From the line that includes "rw [hstate', hon', hheater', htake]" down to the final line of the data below, copy every line exactly and leave the rest out.

Source material:
-- -- --
-- ==== Sys2Proof/Proofs/Evaporator.lean ====
section
/-! The evaporator's samples: the heater-on time, the run time, and the defrosts they begin and end (R105, R106, R108). -/

/- One lemma after another, to keep the memory of a compile small. -/
set_option Elab.async false

namespace Sys2Proof.Machine

/-- What an evaporator sample changes. -/
def evaporatorParts : List Part := [.sensors, .compressor, .defrost, .grants, .events]

theorem recorded_heater (c : Nat) (s : State) : (recorded 2 c s).cold.heaterOn = s.cold.heaterOn + (if s.cold.heater then 1 else 0) ∧
    (recorded 2 c s).cold.heater = s.cold.heater ∧ (recorded 2 c s).cold.pendingDefrost = s.cold.pendingDefrost ∧
    (recorded 2 c s).cold.runSince = s.cold.runSince := by
  have hticked : (ticked 2 s).cold.heaterOn = s.cold.heaterOn + (if s.cold.heater then 1 else 0) ∧
      (ticked 2 s).cold.heater = s.cold.heater ∧ (ticked 2 s).cold.pendingDefrost = s.cold.pendingDefrost ∧
      (ticked 2 s).cold.runSince = s.cold.runSince := by
    unfold ticked heaterTick
    rw [if_pos rfl]
    cases h : s.cold.heater <;> exact ⟨rfl, h, rfl, rfl⟩
  exact hticked

section
variable {c : Nat} {s : State} (hk : 2 < s.cold.sensors.length)
include hk

theorem judged_alters_evaporator : Alters [.sensors, .defrost, .events] s (judged 2 c s) := by
  refine judged_induction hk (recorded_alters 2 c s).mono (fun v => ?_) fun v => ?_
  · exact (recorded_alters 2 c s).seq (rs := [.sensors, .defrost, .events]) (raise_alters _ _ _ _)
  · exact (recorded_alters 2 c s).seq (rs := [.sensors, .defrost, .events]) (raise_alters _ _ _ _)

theorem judged_heater : (judged 2 c s).cold.heaterOn = s.cold.heaterOn + (if s.cold.heater then 1 else 0) ∧
    (judged 2 c s).cold.heater = s.cold.heater ∧ (judged 2 c s).cold.pendingDefrost = s.cold.pendingDefrost ∧
    (judged 2 c s).cold.runSince = s.cold.runSince := by
  obtain ⟨-, hpending, hrun, hon, hheater⟩ := judged_from_recorded (c := c) hk .defrost (by decide)
  obtain ⟨hon', hheater', hpending', hrun'⟩ := recorded_heater c s
  exact ⟨hon.trans hon', hheater.trans hheater', hpending.trans hpending', hrun.trans hrun'⟩

theorem judged_state : (judged 2 c s).cold.state = s.cold.state := by
  obtain ⟨hstate, -⟩ := judged_alters_evaporator (c := c) hk .compressor (by decide)
  exact hstate

theorem judged_room (h : s.events.queue.length ≤ 28) : (judged 2 c s).events.queue.length ≤ 29 := by
  have hrecorded : (recorded 2 c s).events = s.events := recorded_alters 2 c s .events (by decide)
  have hraised (k : EventKind) (v : Option Word32) : (raise k (some 2) v (recorded 2 c s)).events.queue.length ≤ 29 := by
    refine (raise_length_le _ _ _ _).trans ?_
    rw [hrecorded]
    omega
  refine judged_induction (P := fun t => t.events.queue.length ≤ 29) hk (by rw [hrecorded]; omega) (fun v => ?_) fun v => ?_
  · exact hraised .sensorFault v
  · exact hraised .sensorOk v

/-- The evaporator is good and warm enough to end a defrost (R106). -/
theorem evaporatorWarm_judged : evaporatorWarm (judged 2 c s) = true ↔ (s.after 2 c).faulted = false ∧
    ∃ f, (s.after 2 c).temp = some f ∧ s.tables.refrig.defrostEndTemp ≤ f := by
  have hsensor := judged_sensor (c := c) hk 2
  rw [if_pos rfl] at hsensor
  have htables : (judged 2 c s).tables = s.tables := judged_alters_evaporator hk .tables (by decide)
  unfold evaporatorWarm
  rw [hsensor, htables]
  cases h : (s.after 2 c).temp with
  | none => simp
  | some f => simp

end

/-! ### The tests of the tick (R105, R106) -/

theorem intervalTick_off {s : State} (h : s.cold.state = .defrost ∨ s.cold.state = .drip) : intervalTick s = s := by
  unfold intervalTick
  rcases h with h | h <;> simp [h, CompState.mayDefrost]

theorem defrostTests_off {s : State} (h : s.cold.state ≠ .defrost) : defrostTests s = s := if_neg h

/-- The run time as it grows at a tick (R105). -/
def grown (s : State) : State :=
  if s.cold.state = .starting ∨ s.cold.state = .running then
    { s with cold.runSince := min 4294967295 (s.cold.runSince + 1) } else s

theorem grown_alters (s : State) : Alters [.defrost] s (grown s) := by
  unfold grown
  split
  · intro p hp; cases p <;> simp_all [Part.same]
  · exact .refl _ _

theorem intervalTick_eq (s : State) : intervalTick s =
    if s.cold.state.mayDefrost then
      if s.cold.pendingDefrost then beginDefrost .request (grown s)
      else if s.tables.refrig.defrostInterval ≤ (grown s).cold.runSince then beginDefrost .interval (grown s)
      else grown s
    else grown s := by
  obtain ⟨hstate, -⟩ := grown_alters s .compressor (by decide)
  have htables : (grown s).tables = s.tables := grown_alters s .tables (by decide)
  have hpending : (grown s).cold.pendingDefrost = s.cold.pendingDefrost := by
    unfold grown
    split <;> rfl
  rw [← hstate, ← htables, ← hpending]
  rfl

/-- The defrost's end, and the load that leaves the sets with it (R106). -/
theorem endDefrost_cold (cause : Nat) (s : State) :
    (endDefrost cause s).cold.state = .drip ∧ (endDefrost cause s).cold.heater = false ∧
    (endDefrost cause s).cold.heaterOn = s.cold.heaterOn ∧
    (endDefrost cause s).cold.dripTimer = some s.tables.refrig.dripMs := by
  simp [endDefrost]

theorem endDefrost_not_asked (cause : Nat) (s : State) : ¬(endDefrost cause s).supply.asked .heater := by
  have hdrop : ¬(drop .heater { s with cold.heater := false, cold.state := .drip }).supply.asked .heater := by
    simp [Supply.asked, drop, has_put]
  exact not_asked_grantRule hdrop

/-- The event of a defrost's end. -/
theorem endDefrost_eq (cause : Nat) (s : State) : ∃ u, u.events = s.events ∧ u.seconds = s.seconds ∧
    endDefrost cause s = raise .defrostEnd none
      (some (pack cause (s.cold.heaterOn / 65536) (s.cold.heaterOn / 256) s.cold.heaterOn)) u :=
  ⟨{ release .heater { s with cold.heater := false, cold.state := .drip } with
    cold.dripTimer := some s.tables.refrig.dripMs }, rfl, rfl, rfl⟩

/-- A defrost that stops a running compressor leaves COMP_RUN (R105). -/
theorem beginDefrost_compRun {cause : DefrostCause} {s : State} (h : s.cold.state = .running) :
    (beginDefrost cause s).supply.granted.compRun = false := by
  have hleft : leaveForDefrost s = release .compRun (lockOff s) := by simp only [leaveForDefrost, h]
  have hreleased : (release .compRun (lockOff s)).supply.granted.compRun = false := (grantRule_run _).1
  unfold beginDefrost
  rw [hleft]
  unfold request
  rw [raise_supply]
  split
  · exact hreleased
  · exact (grantRule_run _).1.trans hreleased

/-! ### A sample in normal operation -/

theorem takeSample_evaporator (c : Nat) (s : State) : takeSample 2 c s = intervalTick (defrostTests (judged 2 c s)) := rfl

section
variable {c : Nat} {s : State} (hk : 2 < s.cold.sensors.length)
include hk

theorem judged_grown : (grown (judged 2 c s)).cold.runSince =
    if s.cold.state = .starting ∨ s.cold.state = .running then min 4294967295 (s.cold.runSince + 1)
    else s.cold.runSince := by
  obtain ⟨-, -, -, hsince⟩ := judged_heater (c := c) hk
  unfold grown
  rw [judged_state hk]
  split
  · rw [← hsince]
  · exact hsince

theorem takeSample_before_defrost (hstate : s.cold.state ≠ .defrost) :
    takeSample 2 c s = intervalTick (judged 2 c s) := by
  rw [takeSample_evaporator, defrostTests_off (by rwa [judged_state hk])]

theorem grown_judged_alters : Alters [.sensors, .defrost, .events] s (grown (judged 2 c s)) :=
  (judged_alters_evaporator (c := c) hk).seq (rs := [.sensors, .defrost, .events]) (grown_alters _)

end

theorem takeSample_alters_evaporator {c : Nat} {s : State} (hk : 2 < s.cold.sensors.length) :
    Alters evaporatorParts s (takeSample 2 c s) :=
  ((judged_alters_evaporator (c := c) hk).seq (rs := evaporatorParts) (defrostTests_alters _)).seq
    (intervalTick_alters _)

section
variable {c : BitVec 12} {s : State} (hrun : s.phase = .run) (hk : 2 < s.cold.sensors.length)
include hrun

theorem exec_evaporator : exec (.temperatureSample 2 c) s = .next (finish (takeSample 2 c.toNat s)) := exec_sample hrun

theorem exec_defrostEnd : exec (.defrostEnd c) s =
    .next (finish (if defrostEnds s (takeSample 2 c.toNat s) then takeSample 2 c.toNat s else s)) :=
  next_finish (sampleWhen_of_run (k := 2) hrun _)

theorem exec_defrostInterval : exec (.defrostInterval c) s =
    .next (finish (if intervalReached s (takeSample 2 c.toNat s) then takeSample 2 c.toNat s else s)) :=
  next_finish (sampleWhen_of_run (k := 2) hrun _)

include hk

/-- The sample that ends a defrost, with its cause (R106). -/
theorem defrost_ends {cause : Nat} (hstate : s.cold.state = .defrost)
    (hends : defrostTests (judged 2 c.toNat s) = endDefrost cause (judged 2 c.toNat s)) :
    let on := s.cold.heaterOn + if s.cold.heater then 1 else 0
    Completes (.defrostEnd c) s evaporatorParts fun t =>
      exec (.temperatureSample 2 c) s = .next t ∧ t.cold.state = .drip ∧ t.cold.heater = false ∧
      t.cold.heaterOn = on ∧ t.cold.dripTimer = some s.tables.refrig.dripMs ∧
      t.supply.granted.heater = false ∧ t.supply.waiting.heater = false ∧
      Raises s t .defrostEnd none (some (pack cause (on / 65536) (on / 256) on)) := by
  obtain ⟨hdrip, hheater, hon, htimer⟩ := endDefrost_cold cause (judged 2 c.toNat s)
  obtain ⟨hjon, -, -, -⟩ := judged_heater (c := c.toNat) hk
  have hjudged := judged_alters_evaporator (c := c.toNat) hk
  have htake : takeSample 2 c.toNat s = endDefrost cause (judged 2 c.toNat s) := by
    rw [takeSample_evaporator, hends, intervalTick_off (.inr hdrip)]
  have hphase := takeSample_run hrun 2 c.toNat
  have hexec : exec (.defrostEnd c) s = .next (finish (takeSample 2 c.toNat s)) :=
    (exec_defrostEnd hrun).trans (next_finish (if_pos (by simp [defrostEnds, hstate, htake, hdrip])))
  refine completes_ends hexec hrun (takeSample_alters_evaporator hk) (by decide) fun h => ?_
  obtain ⟨hstate', -⟩ := h.frame .compressor (by decide)
  obtain ⟨htimer', -, -, hon', hheater'⟩ := h.frame .defrost (by decide)
  have hasked := not_asked_finish (x := .heater) (by decide) hphase
    (by rw [htake]; exact endDefrost_not_asked cause (judged 2 c.toNat s))
  obtain ⟨hgranted, hwaiting⟩ := not_or.1 hasked
  refine ⟨exec_evaporator hrun, ?_, ?_, ?_, ?_, Bool.eq_false_iff.2 hgranted, Bool.eq_false_iff.2 hwaiting, ?_⟩
  · rw [hstate', htake, hdrip]
  · rw [hheater', htake, hheater]
  · rw [hon', htake, hon, hjon]
  · rw [htimer', htake, htimer, hjudged .tables (by decide)]
  · obtain ⟨u, hevents, hseconds, heq⟩ := endDefrost_eq cause (judged 2 c.toNat s)
    rw [hjon] at heq
    refine raises_of (u := u) (fun hlen => ?_) (hseconds.trans (hjudged .seconds (by decide))) ?_
    · rw [hevents]
      exact Nat.lt_of_le_of_lt (judged_room hk hlen) (by decide)
    · rw [← heq, ← htake]
      exact extends_finish hphase

/-- The sample that goes on with a defrost. -/
theorem defrost_goes_on (hstate : s.cold.state = .defrost)
    (hstays : defrostTests (judged 2 c.toNat s) = judged 2 c.toNat s) :
    exec (.defrostEnd c) s = .next (finish s) ∧
    Completes (.temperatureSample 2 c) s evaporatorParts fun t => t.cold.state = .defrost ∧
      t.cold.heaterOn = (s.cold.heaterOn + if s.cold.heater then 1 else 0) ∧ t.cold.heater = s.cold.heater := by
  obtain ⟨hon, hheater, -, -⟩ := judged_heater (c := c.toNat) hk
  have hjstate := (judged_state (c := c.toNat) hk).trans hstate
  have htake : takeSample 2 c.toNat s = judged 2 c.toNat s := by
    rw [takeSample_evaporator, hstays, intervalTick_off (.inl hjstate)]
  refine ⟨(exec_defrostEnd hrun).trans (next_finish (if_neg ?_)),
    completes_ends (exec_evaporator hrun) hrun (takeSample_alters_evaporator hk) (by decide) fun h => ?_⟩
  · simp [defrostEnds, htake, hjstate]
  · obtain ⟨hstate', -⟩ := h.frame .compressor (by decide)
    obtain ⟨-, -, -, hon', hheater'⟩ := h.frame .defrost (by decide)
    rw [hstate', hon', hheater', htake]
    exact ⟨hjstate, hon, hheater⟩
-- -- --
Exercise output:
    rw [hstate', hon', hheater', htake]
    exact ⟨hjstate, hon, hheater⟩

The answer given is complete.